Di tengah riak penerapan sistem zonasi PPDB awal masuk tahun ajaran 2019—2020, Agus Pribadi—guru sekaligus penulis dari tlatah Banyumas menelurkan sebuah karya teranyarnya berupa novel bertajuk Sihir Sayap Ular. Secara ringakas, novel itu menceritakan persahabatan tokoh Sona, Darsa, dan Yona yang tinggal di sebuah kampung yang digambarkan berjarak dari peradaban modern, kemelaratan dan kebodohan. Konflik muncul dan digerakan dengan kehadiran sosok bidadari. Pada akhirnya, ketiganya meninggal dalam usaha bersatu dengan ideal, Bidadari.
Konon, Sihir Sayap Ular adalah novel perdananya. Sebelumnya, Agus lebih banyak menulis cerpen dan cerkak untuk fiksi dan buku nonfiksi. Buku setelabal 122 halaman itu mengisahkan lima tokoh utama, tiga di antaranya adalah manusia. Dua tokoh utama lain adalah bidadari dan seekor ular. Ditulis dengan gaya bahasa yang lugas dan alur linear, pembaca tak dituntut meluangkan waktu yang terlalu lama untuk menyelesaikan novel hingga kalimat terakhir.
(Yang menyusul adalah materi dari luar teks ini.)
/-- Full credits of the four virtual channels (R412). -/
def fullCredits : List Nat := [256, 256, 512, 128]

def addAt (l : List Nat) (i n : Nat) : List Nat := l.zipIdx.map fun x => if x.2 = i then x.1 + n else x.1
def subAt (l : List Nat) (i n : Nat) : List Nat := l.zipIdx.map fun x => if x.2 = i then x.1 - n else x.1

/-! ### One link's sender (R410, R411, R440) -/

namespace TLink

/-- Bytes held in the replay buffer. -/
def held (v : TLink) : Nat := v.replay.foldl (fun n r => n + pktSize r.pkt) 0

/-- The first packet waiting on a virtual channel, if it has its credits. -/
def head (v : TLink) (vc : Nat) : Option Pkt :=
  match v.queue.find? fun k => vcOf k.type == vc with
  | some k => if (pktCredits k) ≤ v.credits.getD vc 0 then some k else none
  | none => none

/-- The packet the output serves next (R440). -/
def pick (v : TLink) : Option Pkt :=
  (if v.vc0Next then [3, 1, 0, 2] else [3, 1, 2, 0]).findSome? v.head

/-- Send what the link can send: first resends in order, then new packets while the replay buffer has room; the new state, packets
sent and resends. -/
def drain (v : TLink) : Nat → TLink × Nat × Nat
  | 0 => (v, 0, 0)
  | f + 1 =>
    match v.replay.find? fun r => !r.sent with
    | some r =>
      let vc := vcOf r.pkt.type
      if (pktCredits r.pkt) ≤ v.credits.getD vc 0 then
        let (w, a, b) := { v with
          replay := v.replay.map fun (x : Replay) => if x.lseq = r.lseq then { x with sent := true } else x
          credits := subAt v.credits vc (pktCredits r.pkt) }.drain f
        (w, a, b + 1)
      else (v, 0, 0)
    | none =>
      match v.pick with
      | none => (v, 0, 0)
      | some k =>
        if 32768 < v.held + pktSize k ∨ 2048 ≤ v.replay.length then (v, 0, 0)
        else
          let vc := vcOf k.type
          let (w, a, b) := { v with
            queue := v.queue.erase k
            replay := v.replay ++ [Replay.mk v.txSeq k true]
            txSeq := (v.txSeq + 1) % 4096
            credits := subAt v.credits vc (pktCredits k)
            vc0Next := if vc = 2 then true else if vc = 0 then false else v.vc0Next }.drain f
          (w, a + 1, b)

/-- An LLC block with the credits to return and the acknowledgement (R410). -/
def llc (v : TLink) (nak : Bool) : TLink :=
  let g (i : Nat) : Nat := min 255 (v.give.getD i 0)
  { v with
    outLlc := BitVec.ofNat 64 (0x33 + g 0 * 2 ^ 8 + g 1 * 2 ^ 16 + g 2 * 2 ^ 24 + g 3 * 2 ^ 32
      + (v.rxNext + 4095) % 4096 * 2 ^ 40 + b2n nak * 2 ^ 52)
    give := v.give.zipIdx.map fun x => x.1 - g x.2 }

end TLink

namespace State

def link (s : State) (l : Nat) : TLink := s.links.get {} l
def setLink (s : State) (l : Nat) (v : TLink) : State :=
  let s : State := { s with links := s.links.put {} l v }
  let c (i : Nat) : Nat := min 255 (v.credits.getD i 0)
  s.setReg (Reg.TRANSIT_CREDIT + 0x1000 * l) (BitVec.ofNat 32 (c 0 + c 1 * 2 ^ 8 + c 2 * 2 ^ 16 + c 3 * 2 ^ 24))
def updLink (s : State) (l : Nat) (f : TLink → TLink) : State := s.setLink l (f (s.link l))

def updTransit (s : State) (f : Transit → Transit) : State := { s with transit := f s.transit }

def linkSt (s : State) (l : Nat) : Nat := s.fld (Reg.TRANSIT_STATUS + 0x1000 * l) 1 0
def linkRole (s : State) (l : Nat) : Nat := s.fld (Reg.TRANSIT_CFG + 0x1000 * l) 2 1
/-- The link is a FABRIC link in UP. -/
def fabricUp (s : State) (l : Nat) : Bool := s.linkSt l == 3 && s.linkRole l == 0
def fabricLinks (s : State) : List Nat := (List.range 16).filter s.fabricUp

def ownId (s : State) : Nat := s.fld Reg.TRANSIT_NODE 12 0
def idAssigned (s : State) : Bool := s.fld Reg.TRANSIT_NODE 14 13 == 2
def ownUid (s : State) : DWord := s.reg64 Reg.TRANSIT_UID_LO

def tgt (s : State) (n : Nat) : Tgt := s.tgts.get {} n
def updTgt (s : State) (n : Nat) (f : Tgt → Tgt) : State := { s with tgts := s.tgts.put {} n (f (s.tgt n)) }

def tslot (s : State) (i : Nat) : TSlot := s.tslots.get {} i
def updSlot (s : State) (i : Nat) (f : TSlot → TSlot) : State := { s with tslots := s.tslots.put {} i (f (s.tslot i)) }

/-! ### Routes (R437) -/

/-- Valid next hops of a destination. -/
def routeHops (s : State) (n : Nat) : Nat :=
  let v := s.fld (Reg.ROUTER_ROUTE + 4 * n) 18 16
  if 4 < v then 0 else v

/-- The node is this one: by its ID, or by the route entry. -/
def isLocal (s : State) (n : Nat) : Bool :=
  s.bit (Reg.ROUTER_ROUTE + 4 * n) 19 || (s.idAssigned && n == s.ownId)

/-- The link a packet takes. -/
def nextHop (s : State) (k : Pkt) : Option Nat :=
  let n := s.routeHops k.dst.toNat
  if n = 0 then none
  else
    let h := crc32 (leBytes 4 (k.src.toNat + k.dst.toNat * 2 ^ 13 + vcOf k.type * 2 ^ 26))
    let i := h.toNat % n
    some (s.fld (Reg.ROUTER_ROUTE + 4 * k.dst.toNat) (4 * i + 3) (4 * i))

/-- A request of this node cannot leave: no ID, or no route (R418). -/
def noRoute (s : State) (n : Nat) : Bool :=
  !s.idAssigned || (!s.isLocal n && (s.routeHops n == 0 || !s.bit Reg.ROUTER_CTRL 0))

/-! ### Sending -/

/-- Send what link l can send, with its counts (R411). -/
def linkDrain (s : State) (l : Nat) : State :=
  let v := s.link l
  if s.linkSt l ≠ 3 then s
  else
    let (w, a, b) := v.drain (v.queue.length + v.replay.length)
    ((s.setLink l w).incBy (Reg.TRANSIT_TX_CNT + 0x1000 * l) a).incBy (Reg.TRANSIT_REPLAY_CNT + 0x1000 * l) b

/-- A packet joins the output of a link that is UP. -/
def place (s : State) (l : Nat) (k : Pkt) : State := (s.updLink l fun v => { v with queue := v.queue ++ [k] }).linkDrain l

/-- An answer (RSP or LATE) leaves for its destination, or is dropped and counted (R422). -/
def sendAnswer (s : State) (k : Pkt) : State :=
  if s.isLocal k.dst.toNat then s.updTransit fun t => { t with inbox := t.inbox ++ [(16, k)] }
  else match s.nextHop k with
    | some l => if s.fabricUp l then s.place l k else s.inc Reg.TRANSIT_DROP_CNT
    | none => s.inc Reg.TRANSIT_DROP_CNT

def hopLimit (s : State) : BitVec 5 := BitVec.ofNat 5 (max 1 (s.fld Reg.TRANSIT_HOPLIM 4 0))

/-- An RSP with a status and a payload (R414, R419). -/
def answer (s : State) (req : Pkt) (status : Nat) (data : List Byte) : State :=
  s.sendAnswer { dst := req.src, src := BitVec.ofNat 13 s.ownId, type := 8, tag := req.tag, seq := req.seq, hops := s.hopLimit, status := BitVec.ofNat 4 status, len := BitVec.ofNat 9 data.length, payload := data }

/-- A LATE record to the source of a request (R420, R424). -/
def sendLate (s : State) (req : Pkt) (cause : Nat) : State :=
  let w0 := req.dst.toNat + b2n req.mc * 2 ^ 13 + req.type.toNat * 2 ^ 16
  let s := s.inc Reg.TRANSIT_LATE_TX_CNT
  let s := s.updTgt req.src.toNat fun t => { t with lcnt := t.lcnt + 1 }
  s.sendAnswer { dst := req.src, src := BitVec.ofNat 13 s.ownId, type := 9, tag := req.tag, seq := req.seq, addr := req.addr, hops := s.hopLimit, status := BitVec.ofNat 4 cause, len := 16, payload := leBytes 16 (w0 + req.len.toNat * 2 ^ 32) }

/-- A packet that cannot be forwarded (R422). -/
def dropPkt (s : State) (k : Pkt) (cause : Nat) : State :=
  match k.type.toNat with
  | 0 => s.sendLate k cause
  | 5 => s.sendLate k cause
  | 1 => s.answer k cause []
  | 2 => s.answer k cause []
  | 3 => s.answer k cause []
  | 0xC => s
  | _ => s.inc Reg.TRANSIT_DROP_CNT

/-- A packet of this node, whose destination has a route, leaves (R195, R417). -/
def sendOwn (s : State) (k : Pkt) : State :=
  let k := { k with src := BitVec.ofNat 13 s.ownId, hops := s.hopLimit }
  if s.isLocal k.dst.toNat then s.updTransit fun t => { t with inbox := t.inbox ++ [(16, k)] }
  else match s.nextHop k with
    | some l => if s.fabricUp l then s.place l k else s.dropPkt k 7
    | none => s.dropPkt k 5

/-- Room of a virtual channel returns to the peer (R412). -/
def giveBack (s : State) (l : Nat) (k : Pkt) : State :=
  if l ≤ 15 then s.updLink l fun v =>
    let v := { v with give := addAt v.give (vcOf k.type) (pktCredits k) }
    if v.give.any (8 ≤ ·) then v.llc false else v
  else s

/-- A CTRL packet on one link, never routed (R414, R589). -/
def sendCtrl (s : State) (l op : Nat) (data : List Byte) : State :=
  if s.linkSt l ≠ 3 then s
  else s.place l { dst := BitVec.ofNat 13 (s.fld (Reg.TRANSIT_STATUS + 0x1000 * l) 20 8), src := BitVec.ofNat 13 s.ownId, type := 0xC, op := BitVec.ofNat 4 op, len := BitVec.ofNat 9 data.length, payload := data }

/-! ### The router (R417, R437 to R439) -/

/-- One routed packet held by the router goes to its next hop or to the local endpoint. -/
def routePkt (s : State) (from' : Nat) (k : Pkt) : State :=
  if s.isLocal k.dst.toNat then s.updTransit fun t => { t with epIn := t.epIn ++ [k] }
  else if from' ≠ 16 ∧ k.hops = 0 then (s.dropPkt k 6).raiseSecAll Code.TRANSIT_HOPS_EXCEEDED from'
  else if !s.bit Reg.ROUTER_CTRL 0 then s.dropPkt k 5
  else match s.nextHop k with
    | none => s.dropPkt k 5
    | some l =>
      if s.fabricUp l then s.place l { k with hops := if from' = 16 then k.hops else k.hops - 1 } else s.dropPkt k 7

/-- A STREAM packet is replicated along its group's tree; it is delivered here when LOCAL = 1, whatever its
HOPS (R417, R438). -/
def routeStream (s : State) (from' : Nat) (k : Pkt) : State × Bool :=
  let e := Reg.ROUTER_MCAST + 4 * (k.dst.toNat % 4096)
  if !s.bit e 17 then (s.inc Reg.TRANSIT_NOROUTE_CNT, false)
  else
    let k' := { k with hops := if from' = 16 then k.hops else k.hops - 1 }
    let out := (List.range 16).filter fun l => s.bit e l && l != from'
    if out ≠ [] ∧ from' ≠ 16 ∧ k.hops = 0 then
      ((s.inc Reg.TRANSIT_DROP_CNT).raiseSecAll Code.TRANSIT_HOPS_EXCEEDED from', s.bit e 16)
    else (out.foldl (fun s l => if s.fabricUp l && s.bit Reg.ROUTER_CTRL 0 then s.place l k' else s.inc Reg.TRANSIT_DROP_CNT) s, s.bit e 16)

/-! ### The target (R420, R423, R424) -/

/-- First address after the region that holds `a`. -/
def regionEnd (a : Nat) : Nat :=
  match regionOf a with
  | .dram => 0x0700000000
  | .tile => 0x1008000000
  | .plate => 0x1104000000
  | .ringWin => 0x1200040000
  | .supSys => 0x1300400000
  | .supUser => 0x1300400000
  | .rom => 0x1380040000
  | .ctrl => 0x1401000000
  | .unmapped => 0

/-- Scratch slices are closed to remote accesses (R127). -/
def scratchHit (a n : Nat) : Bool := inTile a n && decide (0x7C0000 < (a - 0x1000000000) % 0x800000 + n)

/-- The check of R420 that a request fails, as a status; 0 when it passes. -/
def targetCheck (a n : Nat) : Nat :=
  if a % 4 ≠ 0 ∨ 256 < a % 256 + n then 10
  else if regionOf a = .unmapped ∨ regionEnd a < a + n then 3
  else if !inBulk a n || scratchHit a n then 2 else 0

/-- Agent number of the transit unit in ECC records: any other unit (R701). -/
abbrev unitAgent : Nat := 0x3FFF

/-- The RETRY windows (R423). -/
def inRetryWindow (s : State) (a : Nat) : Bool :=
  (List.range 4).any fun w =>
    let o := Reg.TRANSIT_RLOCK_BASE_LO + 0x10 * w
    let b := s.regAddr o / 4096 * 4096
    s.bit o 0 && decide (b ≤ a) && decide (a < b + s.fld (Reg.TRANSIT_RLOCK_SIZE + 0x10 * w) 19 0 * 4096)

/-- RETRY is answered: the limit of reads in progress is reached, or a window covers the address (R423). -/
def retryNow (s : State) (busy a : Nat) : Bool := decide (max 1 (s.fld Reg.TRANSIT_INRD 7 0) ≤ busy) || s.inRetryWindow a
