-- ==== Sys2Proof/Machine/SelmirRemote.lean ====
section
/-!
DEFINITION. Remote instructions of the Selmir cores and FENCE.F (03_selmir_machine.md R134, R137 to R139; 04_selmir_instructions.md
R193 to R196; 09_transit_fabric.md R418, R425).
-/
namespace Sys2Proof.Machine

open Sys2Proof

namespace State

/-- [a, a + n) lies in the core's own scratch slice (R126). -/
def ownSlice (c a n : Nat) : Bool := isField c && decide (scratchBase c ≤ a) && decide (a + n ≤ scratchBase c + 0x4000)

/-- [a, a + n) lies in supervisor memory (or for a read in boot ROM) that the core may reach (R34). -/
def supMemOk (c a n : Nat) (write : Bool) : Bool :=
  let sys := decide (supNo c < 2)
  (decide (0x1300300000 ≤ a) && decide (a + n ≤ 0x1300400000))
    || (sys && decide (0x1300000000 ≤ a) && decide (a + n ≤ 0x1300400000))
    || (sys && !write && decide (0x1380000000 ≤ a) && decide (a + n ≤ 0x1380040000))

/-- The core may access the plain memory [a, a + n) (R34, R127). -/
def plainOk (c a n : Nat) (write : Bool) : Bool :=
  if isField c then inDram a n || inPlate a n || (inTile a n && (!inScratch a n || ownSlice c a n))
  else inBulk a n || supMemOk c a n write

/-- n free bytes, and the state that has drawn them (log entry 2). -/
def freeBytes (s : State) (n : Nat) : List Byte × State :=
  ((List.range n).map fun i => BitVec.ofNat 8 ((({ s with freeCtr := s.freeCtr + i / 32 } : State).free 256).toNat / 2 ^ (8 * (i % 32))),
    { s with freeCtr := s.freeCtr + ceilDiv n 32 })

/-- What R194 finds wrong with the far operands: an exception code. -/
def farBad (far : DWord) (align block : Nat) : Option Nat :=
  if bits far 63 40 ≠ 0 then some Code.TILE_UNMAPPED
  else if far.toNat % align ≠ 0 ∨ 256 < far.toNat % 256 + block then some Code.TILE_ALIGN
  else none

/-- Accesses a core has outstanding (R32). -/
def outCount (k : Core) : Nat := k.loads.length + k.remote.length

/-- Issue of a remote instruction, governed by bit 0 of p (R193). -/
def remoteIssue (s : State) (c : CoreId) (w : Word) (p : PReg) (rd wr : List Nat) (f : State → State) : State :=
  if (s.core c.val).p0 p then s.issue c w rd wr f else s.alu c w [] [] fun k => k

/-- A read's destination, by register key. -/
def setKey (k : Core) (key : Nat) (v : Vec) : Core :=
  if key < 32 then k.setG (Fin.ofNat 32 key) (v.setWidth 64) else k.setV (Fin.ofNat 32 (key - 32)) v

/-- A remote read or fetch-add: 0 and RERR at once without a route, else a slot and a packet; at a limit the core waits (R138,
R196, R418). -/
def remoteAsk (s : State) (c : CoreId) (w : Word) (far node : DWord) (align type op len key : Nat) (data : List Byte) : State :=
  match farBad far align 0 with
  | some e => s.exc c.val e w far.toNat
  | none =>
    let d := bits node 12 0
    if 8 ≤ outCount (s.core c.val) then s
    else if s.noRoute d then
      let s := (s.inc Reg.TRANSIT_NOROUTE_CNT).raiseSecAll Code.TRANSIT_NOROUTE d
      (s.remoteFail c.val false).updCore c.val fun k => ((setKey k key 0).kflag 0 false).next
    else match s.freeSlot c.val with
      | none => s
      | some i =>
        let s := s.updSlot i fun t => { t with
          busy := true, seq := (t.seq + 1) % 65536, type := type, op := op, core := c.val, key := key, dst := d
          addr := far.toNat, len := len, data := data, first := s.mono, reissues := 0, gap := none, answer := none }
        (s.slotSend i).updCore c.val fun k => { k with remote := k.remote ++ [(i, key)] }.next

/-- A posted write leaves; the node is remembered for the next FENCE.F (R134, R425). -/
def remotePost (s : State) (c : CoreId) (type : BitVec 4) (far node : DWord) (data : List Byte) : State :=
  let d := bits node 12 0
  let s := s.sendPosted { dst := BitVec.ofNat 13 (if type = 4 then d % 4096 else d), src := 0, type := type, tag := BitVec.ofNat 10 c.val, addr := BitVec.ofNat 40 far.toNat, len := BitVec.ofNat 9 data.length, payload := data }
  s.updCore c.val fun k => { k with farNodes := if type = 4 ∨ k.farNodes.contains d = true then k.farNodes else k.farNodes ++ [d] }.next

/-- RSTW, RSTD, RVST. -/
def remoteStore (s : State) (c : CoreId) (w : Word) (far node : DWord) (n : Nat) (v : Nat) : State :=
  match farBad far n 0 with
  | some e => s.exc c.val e w far.toNat
  | none => s.remotePost c 0 far node (leBytes n v)

/-- RPUT and RMPUT: n × 16 bytes of the local block (R194, R196). -/
def remotePut (s : State) (c : CoreId) (w : Word) (type : BitVec 4) (far node loc : DWord) (n : Nat) : State :=
  let len := 16 * n
  match farBad far 16 len with
  | some e => s.exc c.val e w far.toNat
  | none =>
    if loc.toNat % 16 ≠ 0 then s.exc c.val Code.TILE_ALIGN w loc.toNat
    else if !plainOk c.val loc.toNat len false then s.exc c.val Code.TILE_ACCESS w loc.toNat
    else if s.hasUe loc.toNat len then
      let (bs, s) := (s.noteUe (coreInstOf c.val) loc.toNat len).freeBytes len
      s.remotePost c type far node bs
    else s.remotePost c type far node (s.bytes loc.toNat len)

/-- FLUSHes of a FENCE.F: one to each node written; a node without a route is done with an error (R418, R425). -/
def flushAll (s : State) (c : Nat) : List Nat → State
  | [] => s
  | d :: r =>
    if s.noRoute d then (((s.inc Reg.TRANSIT_NOROUTE_CNT).raiseSecAll Code.TRANSIT_NOROUTE d).remoteFail c false).flushAll c r
    else match s.freeSlot c with
      | none => s.flushAll c r
      | some i =>
        let s := s.updSlot i fun t => { t with
          busy := true, seq := (t.seq + 1) % 65536, type := 3, op := 0, core := c, key := 0, dst := d, addr := 0, len := 16, data := []
          first := s.mono, reissues := 0, snap := (s.tgt d).sent, gap := none, answer := none }
        ((s.updCore c fun k => { k with flushes := k.flushes ++ [d] }).slotSend i).flushAll c r

/-- Slots free for a requester. -/
def slotsFree (s : State) (c : Nat) : Nat :=
  ((List.range 256).filter fun i => !(s.tslot i).busy && (decide (32 ≤ i) || c == 256 || c == 257)).length

/-- FENCE.F: it waits at issue while the slots for its FLUSHes are not free (R32, R134, R425). -/
def fenceF (s : State) (c : Nat) : State :=
  let nodes := (s.core c).farNodes
  if s.slotsFree c < nodes.length then s
  else (s.flushAll c nodes).updCore c fun k => k.startFence .f

end State

/-- FENCE_F. -/
def execSFenceF (c : CoreId) (s : State) : Host.Outcome State Fault Refusal :=
  .next (s.issue c (encR 0x19 0 0 0 0 3) [] [] fun s => s.fenceF c.val)

/-- RLDW. -/
def execSRldw (c : CoreId) (d a b : GReg) (p : PReg) (s : State) : Host.Outcome State Fault Refusal :=
  let w := encR 0x17 d.val a.val b.val p.val 0
  let k := s.core c.val
  .next (s.remoteIssue c w p [gKey a, gKey b] [gKey d] fun s => s.remoteAsk c w (k.gr a) (k.gr b) 4 1 0 4 (gKey d) [])

/-- RLDD. -/
def execSRldd (c : CoreId) (d a b : GReg) (p : PReg) (s : State) : Host.Outcome State Fault Refusal :=
  let w := encR 0x17 d.val a.val b.val p.val 1
  let k := s.core c.val
  .next (s.remoteIssue c w p [gKey a, gKey b] [gKey d] fun s => s.remoteAsk c w (k.gr a) (k.gr b) 8 1 0 8 (gKey d) [])

/-- RVLD. -/
def execSRvld (c : CoreId) (d : VReg) (a b : GReg) (p : PReg) (s : State) : Host.Outcome State Fault Refusal :=
  let w := encR 0x17 d.val a.val b.val p.val 2
  let k := s.core c.val
  .next (s.remoteIssue c w p [gKey a, gKey b] [vKey d] fun s => s.remoteAsk c w (k.gr a) (k.gr b) 16 1 0 16 (vKey d) [])

/-- RSTW. -/
def execSRstw (c : CoreId) (d a b : GReg) (p : PReg) (s : State) : Host.Outcome State Fault Refusal :=
  let w := encR 0x17 d.val a.val b.val p.val 4
  let k := s.core c.val
  .next (s.remoteIssue c w p [gKey a, gKey b, gKey d] [] fun s => s.remoteStore c w (k.gr a) (k.gr b) 4 (k.gr d).toNat)

/-- RSTD. -/
def execSRstd (c : CoreId) (d a b : GReg) (p : PReg) (s : State) : Host.Outcome State Fault Refusal :=
  let w := encR 0x17 d.val a.val b.val p.val 5
  let k := s.core c.val
  .next (s.remoteIssue c w p [gKey a, gKey b, gKey d] [] fun s => s.remoteStore c w (k.gr a) (k.gr b) 8 (k.gr d).toNat)

/-- RVST. -/
def execSRvst (c : CoreId) (d : VReg) (a b : GReg) (p : PReg) (s : State) : Host.Outcome State Fault Refusal :=
  let w := encR 0x17 d.val a.val b.val p.val 6
  let k := s.core c.val
  .next (s.remoteIssue c w p [gKey a, gKey b, vKey d] [] fun s => s.remoteStore c w (k.gr a) (k.gr b) 16 (k.vr d).toNat)

/-- RFADDW. -/
def execSRfaddw (c : CoreId) (d a b : GReg) (p : PReg) (s : State) : Host.Outcome State Fault Refusal :=
  let w := encR 0x17 d.val a.val b.val p.val 8
  let k := s.core c.val
  .next (s.remoteIssue c w p [gKey a, gKey b, gKey d] [gKey d] fun s =>
    s.remoteAsk c w (k.gr a) (k.gr b) 4 2 0 8 (gKey d) (leBytes 8 (bits (k.gr d) 31 0)))

/-- RFADDD. -/
def execSRfaddd (c : CoreId) (d a b : GReg) (p : PReg) (s : State) : Host.Outcome State Fault Refusal :=
  let w := encR 0x17 d.val a.val b.val p.val 9
  let k := s.core c.val
  .next (s.remoteIssue c w p [gKey a, gKey b, gKey d] [gKey d] fun s =>
    s.remoteAsk c w (k.gr a) (k.gr b) 8 2 1 8 (gKey d) (leBytes 8 (k.gr d).toNat))

/-- RPUT of m + 1 blocks of 16 bytes. -/
def execSRput (c : CoreId) (d a b : GReg) (p : PReg) (m : Fin 16) (s : State) : Host.Outcome State Fault Refusal :=
  let w := encR 0x17 d.val a.val b.val p.val (0x10 + m.val)
  let k := s.core c.val
  .next (s.remoteIssue c w p [gKey a, gKey b, gKey d] [] fun s => s.remotePut c w 0 (k.gr a) (k.gr b) (k.gr d) (m.val + 1))

/-- RMPUT of m + 1 blocks of 16 bytes. -/
def execSRmput (c : CoreId) (d a b : GReg) (p : PReg) (m : Fin 16) (s : State) : Host.Outcome State Fault Refusal :=
  let w := encR 0x17 d.val a.val b.val p.val (0x20 + m.val)
  let k := s.core c.val
  .next (s.remoteIssue c w p [gKey a, gKey b, gKey d] [] fun s => s.remotePut c w 4 (k.gr a) (k.gr b) (k.gr d) (m.val + 1))

/-- REMOTE_RESPONSE: the answer in a slot completes its access: data, a RETRY that hardware reissues or reports, or an error; the
answer to an abandoned access is discarded (R122, R138). -/
def execRemoteResponse (i : Byte) (s : State) : Host.Outcome State Fault Refusal :=
  let t := s.tslot i.toNat
  match t.busy, t.answer with
  | true, some (st, data) =>
    let k := s.core t.core
    if !k.remote.contains (i.toNat, t.key) then .next (s.slotFree i.toNat)
    else
      let rtx := s.reg (State.tileReg Reg.TILE_RTX t.core)
      if st = 1 ∧ isField t.core = true ∧ k.rtx = true ∧ t.reissues < wfld rtx 7 0 then
        .next (s.updSlot i.toNat fun t => { t with answer := none, gap := some s.mono, reissues := t.reissues + 1 })
      else
        let v : Vec := if st = 0 then BitVec.ofNat 128 (leNat data) else 0
        let s := s.updCore t.core fun k =>
          { State.setKey k t.key v with remote := k.remote.erase (i.toNat, t.key), kstat := k.kstat &&& ~~~1#32 }
        let s := if st = 0 then s else s.remoteFail t.core (st == 1)
        .next (s.slotFree i.toNat)
  | _, _ => .next s

/-- REMOTE_REISSUE: after TILEt_RTX.GAP the same slot, TAG and SEQ go out again (R138, R415). -/
def execRemoteReissue (i : Byte) (s : State) : Host.Outcome State Fault Refusal :=
  let t := s.tslot i.toNat
  match t.gap with
  | some g =>
    if t.busy = true ∧ t.type ≠ 3 ∧ g + s.fld (State.tileReg Reg.TILE_RTX t.core) 23 8 ≤ s.mono then .next (s.slotSend i.toNat)
    else .next s
  | none => .next s

end Sys2Proof.Machine
end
Tema dan konflik yang membangun novel memungkinkannya untuk diterima banyak segmen pembaca, berdasarkan usia dan latar belakang pendidikan atau kultur.

Menimbang gagasan utama, sarana cerita, dan fakta cerita, buku novel fiksi garapan Agus Pribadi ini berpotensi masuk ke perpustakaan sekolah, sedikitnya untuk lingkup Banyumas. Hal ini akan menjawab sebuah kenyataan memprihatinkan yang dijumpai juri lomba penulisan cerpen untuk tingkat remaja tingkat Jawa Tengah yang diadakan Balai Bahasa Jawa Tengah tahun 2018 lalu. Juri mengemukakan dalam pertanggung jawabannya bahwa tokoh dan latar yang menjadi unsur pembangun cerita peserta lomba didominasi—untuk tidak mengatak keseluruhan—berkiblat pada budaya populer Barat dan Korea. Novel Sihir Sayap Ular diharapkan akan menjadi preferensi guru dan siswa ketika pembelajaran, misalnya dalam materi teks ulasan atau cerita fantasi untuk materi bahasa Indonesia kelas 7.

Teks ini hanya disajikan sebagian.